Disruptions of the circadian system are associated with an increased risk of age-related conditions such as cancer, diabetes, and neurodegeneration (145). Nighttime shift work is correlated with these poorer health outcomes, potentially because the body incorrectly anticipates the meal times or other time-dependent behaviors (146). On the other hand, well-timed manipulation of sensory inputs or environmental cues can increase the strength of organismal rhythms and improve health-related outcomes. For example, temperature cycles reinforced rhythms in Drosophila and restored rhythmicity to arrhythmic flies (147). Time-restricted feeding has been used to prevent obesity in mouse models of chronic shift work (148). In humans, bright light exposure at specific times of day has been used effectively to improve sleep and cognitive performance, particularly during the winter months and in patients with neurodegenerative diseases (149). These manipulations indicate that improving circadian function, and thus restoring proper time perception, may be capable of improving age-related disorders.
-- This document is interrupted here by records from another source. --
@[simp] theorem State.setMem_a (m : Memory) : (s.setMem m).a = s.a := rfl
@[simp] theorem State.setMem_x (m : Memory) : (s.setMem m).x = s.x := rfl
@[simp] theorem State.setMem_y (m : Memory) : (s.setMem m).y = s.y := rfl
@[simp] theorem State.setMem_sp (m : Memory) : (s.setMem m).sp = s.sp := rfl
@[simp] theorem State.setMem_pc (m : Memory) : (s.setMem m).pc = s.pc := rfl
@[simp] theorem State.setMem_p (m : Memory) : (s.setMem m).p = s.p := rfl
@[simp] theorem State.setMem_mem (m : Memory) : (s.setMem m).mem = m := rfl
@[simp] theorem State.setMem_nmiPending (m : Memory) : (s.setMem m).nmiPending = s.nmiPending := rfl
@[simp] theorem State.setMem_iBefore (m : Memory) : (s.setMem m).iBefore = s.iBefore := rfl
@[simp] theorem State.setMem_bus (m : Memory) : (s.setMem m).bus = s.bus := rfl
@[simp] theorem State.setMem_env (m : Memory) : (s.setMem m).env = s.env := rfl
@[simp] theorem State.setMem_envEnd (m : Memory) : (s.setMem m).envEnd = s.envEnd := rfl
@[simp] theorem State.setMem_ioTrace (m : Memory) : (s.setMem m).ioTrace = s.ioTrace := rfl
@[simp] theorem State.setMem_draws (m : Memory) : (s.setMem m).draws = s.draws := rfl

@[simp] theorem State.setNmiPending_a (b : Bool) : (s.setNmiPending b).a = s.a := rfl
@[simp] theorem State.setNmiPending_x (b : Bool) : (s.setNmiPending b).x = s.x := rfl
@[simp] theorem State.setNmiPending_y (b : Bool) : (s.setNmiPending b).y = s.y := rfl
@[simp] theorem State.setNmiPending_sp (b : Bool) : (s.setNmiPending b).sp = s.sp := rfl
@[simp] theorem State.setNmiPending_pc (b : Bool) : (s.setNmiPending b).pc = s.pc := rfl
@[simp] theorem State.setNmiPending_p (b : Bool) : (s.setNmiPending b).p = s.p := rfl
@[simp] theorem State.setNmiPending_mem (b : Bool) : (s.setNmiPending b).mem = s.mem := rfl
@[simp] theorem State.setNmiPending_nmiPending (b : Bool) : (s.setNmiPending b).nmiPending = b := rfl
@[simp] theorem State.setNmiPending_iBefore (b : Bool) : (s.setNmiPending b).iBefore = s.iBefore := rfl
@[simp] theorem State.setNmiPending_bus (b : Bool) : (s.setNmiPending b).bus = s.bus := rfl
@[simp] theorem State.setNmiPending_env (b : Bool) : (s.setNmiPending b).env = s.env := rfl
@[simp] theorem State.setNmiPending_envEnd (b : Bool) : (s.setNmiPending b).envEnd = s.envEnd := rfl
@[simp] theorem State.setNmiPending_ioTrace (b : Bool) : (s.setNmiPending b).ioTrace = s.ioTrace := rfl
@[simp] theorem State.setNmiPending_draws (b : Bool) : (s.setNmiPending b).draws = s.draws := rfl

@[simp] theorem State.setIBefore_a (b : Option Bool) : (s.setIBefore b).a = s.a := rfl
@[simp] theorem State.setIBefore_x (b : Option Bool) : (s.setIBefore b).x = s.x := rfl
@[simp] theorem State.setIBefore_y (b : Option Bool) : (s.setIBefore b).y = s.y := rfl
@[simp] theorem State.setIBefore_sp (b : Option Bool) : (s.setIBefore b).sp = s.sp := rfl
@[simp] theorem State.setIBefore_pc (b : Option Bool) : (s.setIBefore b).pc = s.pc := rfl
@[simp] theorem State.setIBefore_p (b : Option Bool) : (s.setIBefore b).p = s.p := rfl
@[simp] theorem State.setIBefore_mem (b : Option Bool) : (s.setIBefore b).mem = s.mem := rfl
@[simp] theorem State.setIBefore_nmiPending (b : Option Bool) : (s.setIBefore b).nmiPending = s.nmiPending := rfl
@[simp] theorem State.setIBefore_iBefore (b : Option Bool) : (s.setIBefore b).iBefore = b := rfl
@[simp] theorem State.setIBefore_bus (b : Option Bool) : (s.setIBefore b).bus = s.bus := rfl
@[simp] theorem State.setIBefore_env (b : Option Bool) : (s.setIBefore b).env = s.env := rfl
@[simp] theorem State.setIBefore_envEnd (b : Option Bool) : (s.setIBefore b).envEnd = s.envEnd := rfl
@[simp] theorem State.setIBefore_ioTrace (b : Option Bool) : (s.setIBefore b).ioTrace = s.ioTrace := rfl
@[simp] theorem State.setIBefore_draws (b : Option Bool) : (s.setIBefore b).draws = s.draws := rfl

@[simp] theorem State.setBus_a (b : BusMap) : (s.setBus b).a = s.a := rfl
@[simp] theorem State.setBus_x (b : BusMap) : (s.setBus b).x = s.x := rfl
@[simp] theorem State.setBus_y (b : BusMap) : (s.setBus b).y = s.y := rfl
@[simp] theorem State.setBus_sp (b : BusMap) : (s.setBus b).sp = s.sp := rfl
@[simp] theorem State.setBus_pc (b : BusMap) : (s.setBus b).pc = s.pc := rfl
@[simp] theorem State.setBus_p (b : BusMap) : (s.setBus b).p = s.p := rfl
@[simp] theorem State.setBus_mem (b : BusMap) : (s.setBus b).mem = s.mem := rfl
@[simp] theorem State.setBus_nmiPending (b : BusMap) : (s.setBus b).nmiPending = s.nmiPending := rfl
@[simp] theorem State.setBus_iBefore (b : BusMap) : (s.setBus b).iBefore = s.iBefore := rfl
@[simp] theorem State.setBus_bus (b : BusMap) : (s.setBus b).bus = b := rfl
@[simp] theorem State.setBus_env (b : BusMap) : (s.setBus b).env = s.env := rfl
@[simp] theorem State.setBus_envEnd (b : BusMap) : (s.setBus b).envEnd = s.envEnd := rfl
@[simp] theorem State.setBus_ioTrace (b : BusMap) : (s.setBus b).ioTrace = s.ioTrace := rfl
@[simp] theorem State.setBus_draws (b : BusMap) : (s.setBus b).draws = s.draws := rfl

@[simp] theorem State.setEnv_a (e : List Inputs) : (s.setEnv e).a = s.a := rfl
@[simp] theorem State.setEnv_x (e : List Inputs) : (s.setEnv e).x = s.x := rfl
@[simp] theorem State.setEnv_y (e : List Inputs) : (s.setEnv e).y = s.y := rfl
@[simp] theorem State.setEnv_sp (e : List Inputs) : (s.setEnv e).sp = s.sp := rfl
@[simp] theorem State.setEnv_pc (e : List Inputs) : (s.setEnv e).pc = s.pc := rfl
@[simp] theorem State.setEnv_p (e : List Inputs) : (s.setEnv e).p = s.p := rfl
@[simp] theorem State.setEnv_mem (e : List Inputs) : (s.setEnv e).mem = s.mem := rfl
@[simp] theorem State.setEnv_nmiPending (e : List Inputs) : (s.setEnv e).nmiPending = s.nmiPending := rfl
@[simp] theorem State.setEnv_iBefore (e : List Inputs) : (s.setEnv e).iBefore = s.iBefore := rfl
@[simp] theorem State.setEnv_bus (e : List Inputs) : (s.setEnv e).bus = s.bus := rfl
@[simp] theorem State.setEnv_env (e : List Inputs) : (s.setEnv e).env = e := rfl
@[simp] theorem State.setEnv_envEnd (e : List Inputs) : (s.setEnv e).envEnd = s.envEnd := rfl
@[simp] theorem State.setEnv_ioTrace (e : List Inputs) : (s.setEnv e).ioTrace = s.ioTrace := rfl
@[simp] theorem State.setEnv_draws (e : List Inputs) : (s.setEnv e).draws = s.draws := rfl

@[simp] theorem State.setEnvEnd_a (e : EnvEnd) : (s.setEnvEnd e).a = s.a := rfl
@[simp] theorem State.setEnvEnd_x (e : EnvEnd) : (s.setEnvEnd e).x = s.x := rfl
@[simp] theorem State.setEnvEnd_y (e : EnvEnd) : (s.setEnvEnd e).y = s.y := rfl
@[simp] theorem State.setEnvEnd_sp (e : EnvEnd) : (s.setEnvEnd e).sp = s.sp := rfl
@[simp] theorem State.setEnvEnd_pc (e : EnvEnd) : (s.setEnvEnd e).pc = s.pc := rfl
@[simp] theorem State.setEnvEnd_p (e : EnvEnd) : (s.setEnvEnd e).p = s.p := rfl
@[simp] theorem State.setEnvEnd_mem (e : EnvEnd) : (s.setEnvEnd e).mem = s.mem := rfl
@[simp] theorem State.setEnvEnd_nmiPending (e : EnvEnd) : (s.setEnvEnd e).nmiPending = s.nmiPending := rfl
@[simp] theorem State.setEnvEnd_iBefore (e : EnvEnd) : (s.setEnvEnd e).iBefore = s.iBefore := rfl
@[simp] theorem State.setEnvEnd_bus (e : EnvEnd) : (s.setEnvEnd e).bus = s.bus := rfl
@[simp] theorem State.setEnvEnd_env (e : EnvEnd) : (s.setEnvEnd e).env = s.env := rfl
@[simp] theorem State.setEnvEnd_envEnd (e : EnvEnd) : (s.setEnvEnd e).envEnd = e := rfl
@[simp] theorem State.setEnvEnd_ioTrace (e : EnvEnd) : (s.setEnvEnd e).ioTrace = s.ioTrace := rfl
@[simp] theorem State.setEnvEnd_draws (e : EnvEnd) : (s.setEnvEnd e).draws = s.draws := rfl

@[simp] theorem State.setDraws_a (k : Nat) : (s.setDraws k).a = s.a := rfl
@[simp] theorem State.setDraws_x (k : Nat) : (s.setDraws k).x = s.x := rfl
@[simp] theorem State.setDraws_y (k : Nat) : (s.setDraws k).y = s.y := rfl
@[simp] theorem State.setDraws_sp (k : Nat) : (s.setDraws k).sp = s.sp := rfl
@[simp] theorem State.setDraws_pc (k : Nat) : (s.setDraws k).pc = s.pc := rfl
@[simp] theorem State.setDraws_p (k : Nat) : (s.setDraws k).p = s.p := rfl
@[simp] theorem State.setDraws_mem (k : Nat) : (s.setDraws k).mem = s.mem := rfl
@[simp] theorem State.setDraws_nmiPending (k : Nat) : (s.setDraws k).nmiPending = s.nmiPending := rfl
@[simp] theorem State.setDraws_iBefore (k : Nat) : (s.setDraws k).iBefore = s.iBefore := rfl
@[simp] theorem State.setDraws_bus (k : Nat) : (s.setDraws k).bus = s.bus := rfl
@[simp] theorem State.setDraws_env (k : Nat) : (s.setDraws k).env = s.env := rfl
@[simp] theorem State.setDraws_envEnd (k : Nat) : (s.setDraws k).envEnd = s.envEnd := rfl
@[simp] theorem State.setDraws_ioTrace (k : Nat) : (s.setDraws k).ioTrace = s.ioTrace := rfl
@[simp] theorem State.setDraws_draws (k : Nat) : (s.setDraws k).draws = k := rfl

@[simp] theorem State.logIo_a (e : IoEvent) : (s.logIo e).a = s.a := rfl
@[simp] theorem State.logIo_x (e : IoEvent) : (s.logIo e).x = s.x := rfl
@[simp] theorem State.logIo_y (e : IoEvent) : (s.logIo e).y = s.y := rfl
@[simp] theorem State.logIo_sp (e : IoEvent) : (s.logIo e).sp = s.sp := rfl
@[simp] theorem State.logIo_pc (e : IoEvent) : (s.logIo e).pc = s.pc := rfl
@[simp] theorem State.logIo_p (e : IoEvent) : (s.logIo e).p = s.p := rfl
@[simp] theorem State.logIo_mem (e : IoEvent) : (s.logIo e).mem = s.mem := rfl
@[simp] theorem State.logIo_nmiPending (e : IoEvent) : (s.logIo e).nmiPending = s.nmiPending := rfl
@[simp] theorem State.logIo_iBefore (e : IoEvent) : (s.logIo e).iBefore = s.iBefore := rfl
@[simp] theorem State.logIo_bus (e : IoEvent) : (s.logIo e).bus = s.bus := rfl
@[simp] theorem State.logIo_env (e : IoEvent) : (s.logIo e).env = s.env := rfl
@[simp] theorem State.logIo_envEnd (e : IoEvent) : (s.logIo e).envEnd = s.envEnd := rfl
@[simp] theorem State.logIo_ioTrace (e : IoEvent) : (s.logIo e).ioTrace = e :: s.ioTrace := rfl
@[simp] theorem State.logIo_draws (e : IoEvent) : (s.logIo e).draws = s.draws := rfl

end Sys2Proof.Machine
end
It is well established that aging affects the function of the circadian clock. Sleep-wake cycles break down as animals age, which are detected as weakened, fragmented sleep cycles and changes in circadian-affected behavioral outputs. Such changes have been documented in Drosophila (150), rodents (151), and humans (152). In Drosophila, transcriptional oscillations of clock genes in peripheral tissues were reduced with age (153). The effect of age on clock gene oscillations in the brain is not as clear; one study reported an age-related decline in the strength of neuronal oscillations (154), whereas another reported strong rhythms that were largely unchanged in brains but declined in peripheral clocks with age (153). Aging has also been reported to reduce the strength of circadian clock gene cycling in the suprachiasmatic nucleus (SCN), the region of the mammalian brain where the master pacemaker resides (155). Neural activity rhythms in the SCN are also degraded with age (151). Combating circadian declines accompanying aging via an SCN transplant derived from fetal tissue was shown to restore rhythms in rats and increase longevity in the golden hamster (156, 157).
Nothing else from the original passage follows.